In his decision, Mukasey said "the central issue" in the case was whether "the president has the authority to designate as an unlawful combatant an American citizen, captured on American soil, and detain him without trial."

The president did have that right, Mukasey wrote, rejecting Padilla's argument that the Constitution prohibits the indefinite detention of a U.S. citizen. The president, in his role as commander in chief, can designate Americans as enemy combatants, Mukasey ruled, adding that it was not necessary to address concerns that Padilla's detention, like the war on terrorism, could go on indefinitely.

"At some point in the future, when operations against al Qaeda fighters end, or the operational capacity of al Qaeda is effectively destroyed, there may be occasion to debate the legality of continuing to hold prisoners based on their connection to al Qaeda," Mukasey wrote.

The government has not contested Padilla's right to challenge his detention, only that he be denied access to an attorney. However, Mukasey wrote that without counsel he would be unable to mount an adequate challenge.

Neal Sonnett, a Miami defense attorney who heads an American Bar Association task force on enemy combatants, called the ruling a "mixed bag" because it upholds the government's contention that the president has the clear authority to designate enemy combatants regardless of where they are captured.
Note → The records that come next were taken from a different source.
/-- 42_host_sequencer.md R202, R224, 70_reset_and_hazards.md R292: a missing file is InputNotFound with its path, reported
to the caller, and nothing is touched, neither the block nor anything of the host; otherwise BLK.RESET, NoSegment, no
segment counted, and the file's lines to come. That a run replaces the last one's outputs is the model's choice (log 22). -/
def Obligations.RunStartsWithReset : Prop :=
  ∀ (s : State) (l : Launch), s.port = [] → s.launch = some l →
    (l.file = none → step s = .next { s with
      launch := none, traffic := [], report := some (.inputNotFound l.cfg.path) }) ∧
    (∀ lines, l.file = some lines → step s = .next
      { block := { crc := 0, err := { kind := .clear, expected := 0, actual := 0 } }
        host :=
          { cfg := l.cfg, status := .running, phase := .noSegment, segCount := 0, line := [], input := lines,
            textOpen := false, output := { binaries := [], text := [] } }
        port := []
        launch := none
        traffic := [said .blkReset .ok]
        report := none
        free := s.free })

/-- 42_host_sequencer.md R229 with the two values of MISSING_EOF_POLICY (log 9, log 12, log 17): with `refuse` the run is
given up; with `finalize` the end of the input is treated as an EndOfFile record is, or, on a Faulted block, the run is
given up as at a record line. -/
def Obligations.MissingEofFollowsThePolicy : Prop :=
  ∀ s : State, s.port = [] → s.launch = none → s.host.status = .running → s.host.input = [] →
    (s.host.cfg.missingEof = .refuse → step s = .next (afterRefuse { s with traffic := [], report := none } .missingEndOfFile [])) ∧
    (s.host.cfg.missingEof = .finalize → s.block.err.kind ≠ .clear →
      step s = .next (afterRefuse { s with traffic := [], report := none } .blockRefused [])) ∧
    (s.host.cfg.missingEof = .finalize → s.block.err.kind = .clear → ∀ r : RecordFields,
      Valid (r.toRecord .endOfFile) → ∃ t u, step s = .next t ∧
        exec (.recEof r) { s with traffic := [], report := none } = .next u ∧
        t.block = u.block ∧ t.host = u.host ∧ t.report = u.report ∧ t.free = u.free)

/-- 42_host_sequencer.md R220 by position: byte `i` of a buffer fed at position `p` of its segment is led by an indent at
the start of a row and followed by a line break at the end of one; with `align` 0 there is neither. -/
def Obligations.TextRowsFollowThePosition : Prop :=
  ∀ (align p : Nat) (buf : Buffer), textRow align p buf =
    (List.range buf.length).flatMap fun i =>
      (if 0 < align ∧ (p + i) % align = 0 then [TextItem.indent] else []) ++ [TextItem.byte (buf.getD i 0)]
        ++ (if 0 < align ∧ (p + i + 1) % align = 0 then [TextItem.lineBreak] else [])

/-! ### Invariants -/

/-- 10_state.md R43 and the host's invariant hold at power-on. -/
def Obligations.InvariantHoldsAtReset : Prop := State.reset.Inv ∧ State.reset.host.SinksAgree

/-- 10_state.md R43 (derived by the spec), 42_host_sequencer.md R205, R218, R223, R231: every step keeps the invariant of
the block and of the host. -/
def Obligations.EveryStepKeepsTheInvariant : Prop :=
  ∀ s t : State, s.Inv → step s = .next t → t.Inv

/-- 42_host_sequencer.md R220: from every state in which it holds, each step keeps the text file listing exactly the bytes
of the binary files, in order. -/
def Obligations.EveryStepKeepsTheSinksInAgreement : Prop :=
  ∀ s t : State, s.Inv → s.host.SinksAgree → step s = .next t → t.host.SinksAgree

end
end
Yet Sonnett and others said granting Padilla access to an attorney, and the judge's assertion of his authority to conduct a limited review of the detention, mark an important limitation of the government's position.

"Nobody is arguing that enemy combatants or people who want to damage this country should be free to walk the streets," Sonnett said. "But they also shouldn't be held incommunicado indefinitely without access to a lawyer and a chance to say, 'It's not me, I'm the wrong guy.' "

Staff writer Tom Jackman contributed to this report.